Like all tourism-focused industries nowadays, Lusk is undoubtedly concerned with how COVID-19 will affect things, especially considering a good deal of his business happens in early spring. On March 21, the West Virginia governor closed the trails, but that didn’t last long; two months later, the state reopened them, and since then, riders have returned in numbers surpassing 2019 figures. During the closure, the state initiated the Hatfield-McCoy Emergency Relief Lending Program, and Lusk says that, so far, no trail-related businesses have been forced to close.
The biggest challenge currently is a lack of supporting infrastructure. If the trails are to grow, the state needs more hotels, restaurants, and shops to cater to riders. “These towns have the opportunity to reinvent themselves,” Lusk said.

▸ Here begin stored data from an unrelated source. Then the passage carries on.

-- ==== Sys2Proof/Machine/Padding.lean ====
section
/-! DEFINITION. The padding engine (41_padding.md): PAD and U_PADBYTE. -/

namespace Sys2Proof.Machine

/-- `PLEN <- plen(MLEN); PBV <- 0`: the acceptance writes PAD and HASH share (R144; 44_digest_engine.md R207). -/
def State.openBuffer (s : State) : State :=
  { s.discardPB with plen := BitVec.ofNat 64 (plenOf s.mlen.toNat) }

/-- PAD, R144: acceptance. -/
def execPad (s : State) : Host.Outcome State Fault Refusal :=
  .next (s.issue s.checkLength
    { ((s.openBuffer.accept Op.pad).goto Phase.padbyte) with pidx := 0 })

/-- `MemWrite(PB, i, 1, [b])`. -/
def State.writePB (s : State) (i : Nat) (b : Byte) : State := { s with pb := s.pb.write i b }

/-- U_PADBYTE, R145. -/
def execUPadbyte (s : State) : Host.Outcome State Fault Refusal :=
  let i := s.pidx.toNat
  let s1 := (s.writePB i s.padOperand).tick
  .next
    (if i < s.plen.toNat - 1 then { s1 with pidx := BitVec.ofNat 64 (i + 1) }
     else
       let s2 := { s1 with pbv := true }
       if s2.cur = Op.hash then { (s2.goto Phase.loadw) with blk := 0, t := 0 }
       else s2.complete)

end Sys2Proof.Machine
end

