/-! setH -/

@[simp] theorem State.setH_par (s : State) (j : Fin 8) (x : Word) : (s.setH j x).par = s.par := rfl
@[simp] theorem State.setH_h (s : State) (j : Fin 8) (x : Word) : (s.setH j x).h = s.h.set j (some x) := rfl
@[simp] theorem State.setH_v (s : State) (j : Fin 8) (x : Word) : (s.setH j x).v = s.v := rfl
@[simp] theorem State.setH_w (s : State) (j : Fin 8) (x : Word) : (s.setH j x).w = s.w := rfl
@[simp] theorem State.setH_msg (s : State) (j : Fin 8) (x : Word) : (s.setH j x).msg = s.msg := rfl
@[simp] theorem State.setH_pb (s : State) (j : Fin 8) (x : Word) : (s.setH j x).pb = s.pb := rfl
@[simp] theorem State.setH_mlen (s : State) (j : Fin 8) (x : Word) : (s.setH j x).mlen = s.mlen := rfl
@[simp] theorem State.setH_arg (s : State) (j : Fin 8) (x : Word) : (s.setH j x).arg = s.arg := rfl
@[simp] theorem State.setH_plen (s : State) (j : Fin 8) (x : Word) : (s.setH j x).plen = s.plen := rfl
@[simp] theorem State.setH_busy (s : State) (j : Fin 8) (x : Word) : (s.setH j x).busy = s.busy := rfl
@[simp] theorem State.setH_done (s : State) (j : Fin 8) (x : Word) : (s.setH j x).done = s.done := rfl
@[simp] theorem State.setH_fault (s : State) (j : Fin 8) (x : Word) : (s.setH j x).fault = s.fault := rfl
@[simp] theorem State.setH_pbv (s : State) (j : Fin 8) (x : Word) : (s.setH j x).pbv = s.pbv := rfl
@[simp] theorem State.setH_fcause (s : State) (j : Fin 8) (x : Word) : (s.setH j x).fcause = s.fcause := rfl
@[simp] theorem State.setH_cur (s : State) (j : Fin 8) (x : Word) : (s.setH j x).cur = s.cur := rfl
@[simp] theorem State.setH_phase (s : State) (j : Fin 8) (x : Word) : (s.setH j x).phase = s.phase := rfl
@[simp] theorem State.setH_blk (s : State) (j : Fin 8) (x : Word) : (s.setH j x).blk = s.blk := rfl
@[simp] theorem State.setH_t (s : State) (j : Fin 8) (x : Word) : (s.setH j x).t = s.t := rfl
@[simp] theorem State.setH_pidx (s : State) (j : Fin 8) (x : Word) : (s.setH j x).pidx = s.pidx := rfl
@[simp] theorem State.setH_host (s : State) (j : Fin 8) (x : Word) : (s.setH j x).host = s.host := rfl
@[simp] theorem State.setH_results (s : State) (j : Fin 8) (x : Word) : (s.setH j x).results = s.results := rfl
@[simp] theorem State.setH_fresh (s : State) (j : Fin 8) (x : Word) : (s.setH j x).fresh = s.fresh := rfl
@[simp] theorem State.setH_epoch (s : State) (j : Fin 8) (x : Word) : (s.setH j x).epoch = s.epoch := rfl

/-! setW -/

@[simp] theorem State.setW_par (s : State) (i : BitVec 6) (x : Word) : (s.setW i x).par = s.par := rfl
@[simp] theorem State.setW_h (s : State) (i : BitVec 6) (x : Word) : (s.setW i x).h = s.h := rfl
@[simp] theorem State.setW_v (s : State) (i : BitVec 6) (x : Word) : (s.setW i x).v = s.v := rfl
@[simp] theorem State.setW_w (s : State) (i : BitVec 6) (x : Word) : (s.setW i x).w = s.w.set i.toNat (some x) i.isLt := rfl
@[simp] theorem State.setW_msg (s : State) (i : BitVec 6) (x : Word) : (s.setW i x).msg = s.msg := rfl
@[simp] theorem State.setW_pb (s : State) (i : BitVec 6) (x : Word) : (s.setW i x).pb = s.pb := rfl
@[simp] theorem State.setW_mlen (s : State) (i : BitVec 6) (x : Word) : (s.setW i x).mlen = s.mlen := rfl
@[simp] theorem State.setW_arg (s : State) (i : BitVec 6) (x : Word) : (s.setW i x).arg = s.arg := rfl
@[simp] theorem State.setW_plen (s : State) (i : BitVec 6) (x : Word) : (s.setW i x).plen = s.plen := rfl
@[simp] theorem State.setW_busy (s : State) (i : BitVec 6) (x : Word) : (s.setW i x).busy = s.busy := rfl
@[simp] theorem State.setW_done (s : State) (i : BitVec 6) (x : Word) : (s.setW i x).done = s.done := rfl
@[simp] theorem State.setW_fault (s : State) (i : BitVec 6) (x : Word) : (s.setW i x).fault = s.fault := rfl
@[simp] theorem State.setW_pbv (s : State) (i : BitVec 6) (x : Word) : (s.setW i x).pbv = s.pbv := rfl
@[simp] theorem State.setW_fcause (s : State) (i : BitVec 6) (x : Word) : (s.setW i x).fcause = s.fcause := rfl
@[simp] theorem State.setW_cur (s : State) (i : BitVec 6) (x : Word) : (s.setW i x).cur = s.cur := rfl
@[simp] theorem State.setW_phase (s : State) (i : BitVec 6) (x : Word) : (s.setW i x).phase = s.phase := rfl
@[simp] theorem State.setW_blk (s : State) (i : BitVec 6) (x : Word) : (s.setW i x).blk = s.blk := rfl
@[simp] theorem State.setW_t (s : State) (i : BitVec 6) (x : Word) : (s.setW i x).t = s.t := rfl
@[simp] theorem State.setW_pidx (s : State) (i : BitVec 6) (x : Word) : (s.setW i x).pidx = s.pidx := rfl
@[simp] theorem State.setW_host (s : State) (i : BitVec 6) (x : Word) : (s.setW i x).host = s.host := rfl
@[simp] theorem State.setW_results (s : State) (i : BitVec 6) (x : Word) : (s.setW i x).results = s.results := rfl
@[simp] theorem State.setW_fresh (s : State) (i : BitVec 6) (x : Word) : (s.setW i x).fresh = s.fresh := rfl
@[simp] theorem State.setW_epoch (s : State) (i : BitVec 6) (x : Word) : (s.setW i x).epoch = s.epoch := rfl

/-! setAllH -/

@[simp] theorem State.setAllH_par (s : State) (x : Vector Word 8) : (s.setAllH x).par = s.par := rfl
@[simp] theorem State.setAllH_h (s : State) (x : Vector Word 8) : (s.setAllH x).h = defined8 x := rfl
@[simp] theorem State.setAllH_v (s : State) (x : Vector Word 8) : (s.setAllH x).v = s.v := rfl
@[simp] theorem State.setAllH_w (s : State) (x : Vector Word 8) : (s.setAllH x).w = s.w := rfl
@[simp] theorem State.setAllH_msg (s : State) (x : Vector Word 8) : (s.setAllH x).msg = s.msg := rfl
@[simp] theorem State.setAllH_pb (s : State) (x : Vector Word 8) : (s.setAllH x).pb = s.pb := rfl
@[simp] theorem State.setAllH_mlen (s : State) (x : Vector Word 8) : (s.setAllH x).mlen = s.mlen := rfl
@[simp] theorem State.setAllH_arg (s : State) (x : Vector Word 8) : (s.setAllH x).arg = s.arg := rfl
@[simp] theorem State.setAllH_plen (s : State) (x : Vector Word 8) : (s.setAllH x).plen = s.plen := rfl
@[simp] theorem State.setAllH_busy (s : State) (x : Vector Word 8) : (s.setAllH x).busy = s.busy := rfl
@[simp] theorem State.setAllH_done (s : State) (x : Vector Word 8) : (s.setAllH x).done = s.done := rfl
@[simp] theorem State.setAllH_fault (s : State) (x : Vector Word 8) : (s.setAllH x).fault = s.fault := rfl
@[simp] theorem State.setAllH_pbv (s : State) (x : Vector Word 8) : (s.setAllH x).pbv = s.pbv := rfl
@[simp] theorem State.setAllH_fcause (s : State) (x : Vector Word 8) : (s.setAllH x).fcause = s.fcause := rfl
@[simp] theorem State.setAllH_cur (s : State) (x : Vector Word 8) : (s.setAllH x).cur = s.cur := rfl
@[simp] theorem State.setAllH_phase (s : State) (x : Vector Word 8) : (s.setAllH x).phase = s.phase := rfl
@[simp] theorem State.setAllH_blk (s : State) (x : Vector Word 8) : (s.setAllH x).blk = s.blk := rfl
@[simp] theorem State.setAllH_t (s : State) (x : Vector Word 8) : (s.setAllH x).t = s.t := rfl
@[simp] theorem State.setAllH_pidx (s : State) (x : Vector Word 8) : (s.setAllH x).pidx = s.pidx := rfl
@[simp] theorem State.setAllH_host (s : State) (x : Vector Word 8) : (s.setAllH x).host = s.host := rfl
@[simp] theorem State.setAllH_results (s : State) (x : Vector Word 8) : (s.setAllH x).results = s.results := rfl
@[simp] theorem State.setAllH_fresh (s : State) (x : Vector Word 8) : (s.setAllH x).fresh = s.fresh := rfl
@[simp] theorem State.setAllH_epoch (s : State) (x : Vector Word 8) : (s.setAllH x).epoch = s.epoch := rfl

The trails have undoubtedly changed things for Dave Preston, the former coal miner. In 1991, he went back to work underground and continued in the mines until 2013, when they laid him off again. It was then that he heard about a job as an ATV guide. He grew up in a family that “knew how to eat off the land,” and taking tourists out into the woods now is something that makes him proud, able to show off the countryside where he was raised. “It’s my cup of tea,” he said. “I grew up in the outdoors.”
While some might look down on motor-powered ATV recreation on public lands, Preston explains that the vehicles are the only way to access terrain that few would otherwise see. The trails are officially multi-use, but they are far too muddy in the winter and spring and too dusty in the summer for other modes of transportation. Even fat-tire bikes would get bogged down in the ruts or struggle on the inclines, and all of it would be laborious for hikers or horses.
On a trip into the woods of Mercer County earlier this year, Preston bombed through mud pits and maneuvered knobby wheels through ruts running with mud. His machine seemed unstoppable, and it easily forged up steep inclines, charged over exposed rocks, and blasted down hillsides.
He took a couple zooms through a mud pit for photos. Then he made a precipitous descent, followed the trail on a 90-degree turn, and stopped next to a near vertical hillside. Tucked between the roots of trees, he pointed out a cave the size of a kitchen window. A century ago, miners had drilled there to reach a small cut of coal. Preston picked up a chunk of black rock they left behind; a streak of soot remained on his fingers after he tossed it back.
On the way out, the trail passed by a graveyard miles from anything, just perched atop a bald nob. Preston explained that his ancestors used to bury their dead out here in unofficial graves found along these trails, markers to a civilization that’s moved on.